Minor diseases could be as shattering as major ones for the pioneer family home on a sandy farm in northwest Oklahoma.
Grandmother prepared her winter’s store of homemade jam and jelly from wild plums and grapes. Her supply represented hours of work in preparing the fruit, and boiling the juice and sugar on a wood range when temperatures often passed the 100 degree mark. And though the fruit was hers for the picking, purchase of the sugar was made with hard-earned money.
Grandmother stored the jams and jellies on shelves in a cellar.
Heavy rains came that year, drenching the dirt walls of the cellar and soaking the floor. The walls caved in, the shelves collapsed, and the homemade jam and jelly jars fell and broke. The fruits of her labor were lost.
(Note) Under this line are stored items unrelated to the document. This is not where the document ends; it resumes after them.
-- ==== Sys2Proof/Laws/KeepsLink.lean ====
section
/-! SUPPORT. What a step can do to a state, continued: reports, the expiries of a record and of a bay, and the ends of exchanges. -/

-- One proof after another: side by side, the package as one text takes a thread and its stack for each.
set_option Elab.async false

namespace Sys2Proof.Machine.KeepsLive

variable {P : State → Prop} (k : KeepsLive P)
include k

/-! ### Reports -/

theorem makeFaulty (s : State) (b : BayNo) (v : Nat) (h : P s) : P (s.makeFaulty b v) := by
  unfold State.makeFaulty
  split
  · exact k.strand _ _ _ (k.endSession _ _ _ _ (k.leaveService _ _ _ h))
  · exact k.strand _ _ _ (k.endSession _ _ _ _ (k.changeReason _ _ _ h))

theorem stage1 (s : State) (b : BayNo) (r : Report) (h : P s) : P (s.stage1 b r).1 := by
  unfold State.stage1
  split
  · simp only [State.postFaultAt]
    split
    · exact h
    · split <;> first | exact k.makeFaulty _ _ _ h | (split <;> [exact k.strand _ _ _ h; exact h])
    all_goals exact k.testGateOf _ _ (k.makeFaulty _ _ _ h)
  · split
    · simp only [State.detectorFaultAt]
      split
      · exact h
      · split <;> first | exact k.changeReason _ _ _ h | exact h
      all_goals exact k.leaveService _ _ _ h
    · exact h

theorem startIdentifying (s : State) (b : BayNo) (h : P s) : P (s.startIdentifying b) :=
  k.startDeadline _ _ _ _ (k.enter _ _ _ (by simp) h) fun _ => rfl

theorem arrive (s : State) (b : BayNo) (h : P s) : P (s.arrive b) := by
  have h1 := k.bayData s b (fun x => { x with occupancy := .occupied }) h
  unfold State.arrive
  dsimp only
  split
  · exact k.startIdentifying _ _ h1
  · have h2 := k.bayData _ b (fun x => { x with keptHold := true }) (k.startIdentifying _ b h1)
    split <;> [exact k.dropDeadline _ _ h2; exact h2]
  all_goals exact h1

theorem retireDeparted (s : State) (b : BayNo) (h : P s) : P (s.retireDeparted b) := by
  unfold State.retireDeparted
  split
  · exact h
  · split <;> [exact k.retire _ _ _ h; exact h]

theorem restoreHold (s : State) (b : BayNo) (h : P s) : P (s.restoreHold b) := by
  have h1 := k.bayData _ b (fun x => { x with keptHold := false }) (k.enter s b .held (by simp) h)
  unfold State.restoreHold
  dsimp only
  split
  · exact h1
  · split <;> [exact k.startDeadline _ _ _ _ h1 fun _ => rfl; exact h1]

theorem depart (s : State) (b : BayNo) (h : P s) : P (s.depart b) := by
  have h1 := k.dropDeadline _ (.bay b) (k.bayData s b
    (fun x => { x with occupancy := .empty, credential := none, occupancyHeld := false }) h)
  unfold State.depart
  dsimp only
  split
  · exact k.freeAndOffer _ _ (k.retireDeparted _ _ h1)
  · exact k.freeAndOffer _ _ (k.retireDeparted _ _ h1)
  · split <;> [exact k.restoreHold _ _ h1; exact k.freeAndOffer _ _ h1]
  · exact k.freeAndOffer _ _ h1
  · exact k.retireDeparted _ _ h1
  all_goals exact h1

theorem holdOccupied (s : State) (b : BayNo) (h : P s) : P (s.holdOccupied b) :=
  k.bump _ _ (k.bayData _ _ _ h)

theorem stage2 (s : State) (b : BayNo) (r : Report) (h : P s) : P (s.stage2 b r) := by
  unfold State.stage2
  split
  · exact h
  · exact k.arrive _ _ (k.bayData _ _ _ h)
  · exact k.bayData _ _ _ h
  · exact h
  · split <;> [exact k.depart _ _ h; exact k.holdOccupied _ _ h]

theorem stage3 (s : State) (b : BayNo) (r : Report) (h : P s) : P (s.stage3 b r) := by
  unfold State.stage3
  split
  · exact k.bayData _ _ _ (k.present _ _ _ h)
  · exact h

theorem tryStart (s : State) (b : BayNo) (h : P s) : P (s.tryStart b).1 := by
  unfold State.tryStart
  split
  · exact h
  · split
    · exact h
    · split <;> [exact k.aspectOrder _ _ _ h; exact k.startSession _ _ _ h]

theorem userEnds (s : State) (b : BayNo) (h : P s) : P (s.userEnds b).1 := by
  have h1 := k.endSession s b true true h
  unfold State.userEnds
  dsimp only
  split <;> [exact k.startDeadline _ _ _ _ h1 fun _ => rfl; exact h1]

theorem stage4 (s : State) (b : BayNo) (r : Report) (became : Bool) (h : P s) : P (s.stage4 b r became).1 := by
  unfold State.stage4
  dsimp only
  refine k.bayData _ _ _ ?_
  split
  · exact k.tryStart _ _ h
  · split <;> [exact k.userEnds _ _ h; exact h]

theorem stage5 (s : State) (b : BayNo) (r : Report) (h : P s) : P (s.stage5 b r).1 := by
  unfold State.stage5
  dsimp only
  refine k.bayData _ _ _ ?_
  split <;> [exact k.userEnds _ _ h; exact h]

theorem stage6 (s : State) (b : BayNo) (r : Report) (h : P s) : P (s.stage6 b r).1 :=
  k.bayData s b (fun y => { y with demand := r.demand }) h

theorem stages1to6 (s : State) (b : BayNo) (r : Report) (h : P s) : P (s.stages1to6 b r).1 :=
  k.stage6 _ _ _ (k.stage5 _ _ _ (k.stage4 _ _ _ _ (k.stage3 _ _ _ (k.stage2 _ _ _ (k.stage1 _ _ _ h)))))

theorem meter (s : State) (b : BayNo) (v : Nat) (h : P s) : P (s.meter b v) := by
  have h1 := k.bayData s b (fun x => { x with metered := v }) h
  unfold State.meter State.modFeederOf
  dsimp only
  split
  · refine k.modFeeder _ _ _ h1 fun hl m hm => ?_
    obtain ⟨n, hn, rfl⟩ := Option.map_eq_some_iff.1 hm
    exact hl n hn
  · exact h1

omit k in
theorem advance_lawful (m : Monitor) (h : m.Lawful) : m.advance.Lawful := by
  obtain ⟨load, high, low, st, step⟩ := m
  simp only [Monitor.Lawful] at h
  cases st <;> simp only [Monitor.advance] <;> (repeat' split) <;> simp_all [Monitor.Lawful]

theorem evaluateTrim (s : State) (f : FeederNo) (h : P s) : P (s.evaluateTrim f).1 := by
  unfold State.evaluateTrim
  split
  · exact h
  · rename_i m hm
    have h1 := k.modFeeder s f (fun x => { x with monitor := some m.advance }) h fun hl n hn => by
      simp only [Option.some.injEq] at hn; subst hn; exact advance_lawful m (hl m hm)
    dsimp only
    have h2 : P (if m.state ≠ .trimmed ∧ m.advance.state = .trimmed then
        ((s.modFeeder f fun x => { x with monitor := some m.advance }).raise .feeder).bump .trimEntries
        else s.modFeeder f fun x => { x with monitor := some m.advance }) := by
      split <;> [exact k.bump _ _ (k.raise _ _ h1 (by simp)); exact h1]
    split <;> [exact k.raise _ _ h2 (by simp); exact h2]

theorem stage7 (s : State) (b : BayNo) (r : Report) (h : P s) : P (s.stage7 b r) := by
  have h1 := k.meter s b r.metered h
  unfold State.stage7
  dsimp only
  split <;> [exact k.takeRun _ (k.evaluateTrim _ _ h1); exact h1]

theorem clearVerify (s : State) (b : BayNo) (h : P s) : P (s.modUnit b (·.clearVerify)) :=
  k.modUnit _ _ _ h fun hl => ⟨hl.1, Nat.zero_le _, Nat.zero_le _⟩

theorem verify (s : State) (b : BayNo) (v : Nat) (h : P s) : P (s.verify b v).1 := by
  unfold State.verify
  split
  · exact k.clearVerify _ _ h
  · split
    · exact k.modUnit s b (fun u => { u with mismatch := 0 }) h fun hl => ⟨hl.1, Nat.zero_le _, hl.2.2⟩
    · split
      · exact k.clearVerify _ _ h
      · split
        · rename_i hlt
          exact k.modUnit s b (fun u => { u with mismatch := u.mismatch + 1 }) h fun hl =>
            ⟨hl.1, by show (s.unit b).mismatch + 1 ≤ 1; omega, hl.2.2⟩
        · split
          · rename_i hlt
            simp only [State.resend]
            refine k.modUnit _ _ _ (k.handGrant _ _ _ _ h) fun hl => ⟨hl.1, Nat.zero_le _, ?_⟩
            simp only [State.unit_handGrant]; omega
          · exact k.testGateOf _ _ (k.clearVerify _ _ (k.makeFaulty _ _ _ h))

theorem stage8 (s : State) (b : BayNo) (r : Report) (h : P s) : P (s.stage8 b r) := by
  refine k.takeRun _ ?_
  have h1 := k.verify s b r.inForce h
  have h2 : P ((s.verify b r.inForce).1.returningUnit b r.inForce).1 := by
    simp only [State.returningUnit]
    split <;> [exact k.clearStrandedGrant _ _ h1; exact h1]
  generalize ((s.verify b r.inForce).1.returningUnit b r.inForce).1 = u at h2 ⊢
  show P (u.compareAspect b r.aspect)
  simp only [State.compareAspect]
  split
  all_goals split <;> first | exact h2 | exact k.aspectOrder _ _ _ h2

theorem storeOccupancy (s : State) (b : BayNo) (r : Report) (h : P s) : P (s.storeOccupancy b r) := by
  unfold State.storeOccupancy
  split
  · exact h
  · exact k.bayData _ _ _ h
  · exact h
  · split <;> [exact k.bayData _ _ _ h; exact k.holdOccupied _ _ h]

theorem resumeEngaged (s : State) (b : BayNo) (r : Report) (h : P s) : P (s.resumeEngaged b r).1 := by
  unfold State.resumeEngaged
  split
  · have h1 : P (if r.plug.plugs = true then s.tryStart b else (s, false)).1 := by split <;> [exact k.tryStart _ _ h; exact h]
    dsimp only
    generalize (if r.plug.plugs = true then s.tryStart b else (s, false)) = e at h1 ⊢
    split
    · split <;> [exact k.startDeadline _ _ _ _ h1 fun _ => rfl; exact h1]
    · exact h1
  · exact h

theorem rederiveUnbound (s : State) (b : BayNo) (r : Report) (c : Option Credential) (h : P s) :
    P (s.rederiveUnbound b r c).1 := by
  have h1 := k.startIdentifying s b h
  unfold State.rederiveUnbound
  refine k.resumeEngaged _ _ _ ?_
  split <;> [exact k.present _ _ _ h1; exact h1]

theorem rederiveRow (s : State) (b : BayNo) (r : Report) (c : Option Credential) (h : P s) : P (s.rederiveRow b r c).1 := by
  unfold State.rederiveRow
  split
  · exact k.freeAndOffer _ _ h
  · exact k.freeAndOffer _ _ (k.retire _ _ _ h)
  · exact k.rederiveUnbound _ _ _ _ h
  · split
    · exact k.rederiveUnbound _ _ _ _ h
    · split
      · exact k.resumeEngaged _ _ _ (k.enter _ _ _ (by simp) h)
      · exact k.enter _ _ _ (by simp) h
      · exact k.enter _ _ _ (by simp) h
      all_goals exact k.rederiveUnbound _ _ _ _ h

theorem rederive (s : State) (first : Bool) (b : BayNo) (r : Report) (h : P s) : P (s.rederive first b r).1 := by
  have h1 := k.stage1 s b r h
  unfold State.rederive
  dsimp only
  generalize s.stage1 b r = e1 at h1 ⊢
  have h2 : P (if first = true then e1.1.storeOccupancy b r else e1.1.stage2 b r) := by
    split <;> [exact k.storeOccupancy _ _ _ h1; exact k.stage2 _ _ _ h1]
  generalize (if first = true then e1.1.storeOccupancy b r else e1.1.stage2 b r) = s2 at h2 ⊢
  have h3 : P (s2.storeCredential b (s2.freshCredential b r)) := by
    cases s2.freshCredential b r with
    | none => exact h2
    | some c => exact k.bayData s2 b (fun x => { x with credential := some c }) h2
  generalize s2.storeCredential b (s2.freshCredential b r) = s3 at h3 ⊢
  have h5 : P (s3.rederiveStages45 first b r).1 := by
    unfold State.rederiveStages45
    split
    · exact k.bayData s3 b (fun x => { x with plug := r.plug, stop := r.stop }) h3
    · exact k.stage5 _ _ _ (k.stage4 _ _ _ _ h3)
  have h7 := k.bayData _ b (fun x => { x with returnRequested := false }) (k.stage6 _ b r h5)
  split
  · exact h7
  · refine k.rederiveRow _ _ _ _ ?_
    split <;> [exact k.makeStop _ _ h7; exact h7]

theorem takeReport (s : State) (first : Bool) (b : BayNo) (r : Report) (h : P s) : P (s.takeReport first b r) := by
  have h1 : P (if (s.bay b).rederives first = true then s.rederive first b r else s.stages1to6 b r).1 := by
    split <;> [exact k.rederive _ _ _ _ h; exact k.stages1to6 _ _ _ h]
  unfold State.takeReport
  exact k.stage8 _ _ _ (k.stage7 _ _ _ (k.takeRun _ h1))

/-! ### Expiries -/

theorem holdExpires (s : State) (i : SlotNo) (h : P s) : P (s.holdExpires i) := by
  unfold State.holdExpires
  split
  · exact h
  · split
    · have h1 := k.bump _ .noShows (k.retire s i .noShow h)
      dsimp only
      split <;> [exact k.freeAndOffer _ _ h1; exact h1]
    all_goals exact h

theorem waitExpires (s : State) (i : SlotNo) (h : P s) : P (s.waitExpires i) := by
  unfold State.waitExpires
  split
  · exact h
  · split
    · exact k.bump _ _ (k.retire _ _ _ h)
    all_goals exact h

theorem identifyExpires (s : State) (b : BayNo) (h : P s) : P (s.identifyExpires b) := by
  unfold State.identifyExpires
  split
  · have h1 := k.raise _ .bayAlert (k.enter s b .blocked (by simp) h) (by simp)
    dsimp only
    split
    · exact k.bayData _ _ _ (k.rehomeHeldAt _ _ h1)
    · exact h1
  all_goals exact h

theorem graceExpires (s : State) (b : BayNo) (h : P s) : P (s.graceExpires b) := by
  unfold State.graceExpires
  split
  · have h1 := k.bump _ .overstays (k.enter s b .overstay (by simp) h)
    dsimp only
    split <;> [exact k.setMark _ _ (k.dropDeadline _ _ (k.modRecord _ _ _ h1)); exact h1]
  all_goals exact h

/-! ### Exchanges -/

theorem startPoll (s : State) (l : LaneNo) (a : LaneAddr) (h : P s) : P (s.startPoll l a) := by
  refine k.modLane _ _ _ h fun hl => ⟨Nat.zero_le _, hl.2.1, fun y hy => ?_⟩
  simp only [Option.some.injEq] at hy
  subst hy
  exact laneOf_bayAt l a

omit k in
theorem putOnLine_mem (p : Entry → Bool) (q : List Entry) (e : Entry) (he : e ∈ putOnLine p q) :
    ∃ e' ∈ q, e'.bay = e.bay := by
  induction q with
  | nil => simp [putOnLine] at he
  | cons x xs ih =>
    simp only [putOnLine] at he
    split at he
    · rcases List.mem_cons.1 he with rfl | he
      · exact ⟨x, by simp, rfl⟩
      · exact ⟨e, by simp [he], rfl⟩
    · rcases List.mem_cons.1 he with rfl | he
      · exact ⟨e, by simp, rfl⟩
      · obtain ⟨e', h1, h2⟩ := ih he; exact ⟨e', by simp [h1], h2⟩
Grandmother, ill from the shock, took to her bed for several days. And her family ate sparingly of jam and jelly that winter.
Florence Alkire
Seiling, Oklahoma
Back in 1955 a call went out from the editors of the then Capper’s Weekly asking for readers to send in articles on true pioneers. Hundreds of letters came pouring in from early settlers and their children, many now in their 80s and 90s, and from grandchildren of settlers, all with tales to tell. So many articles were received that a decision was made to create a book, and in 1956, the first My Folks title – My Folks Came in a Covered Wagon – hit the shelves. Nine other books have since been published in the My Folks series, all filled to the brim with true tales from Capper’s readers, and we are proud to make those stories available to our growing online community.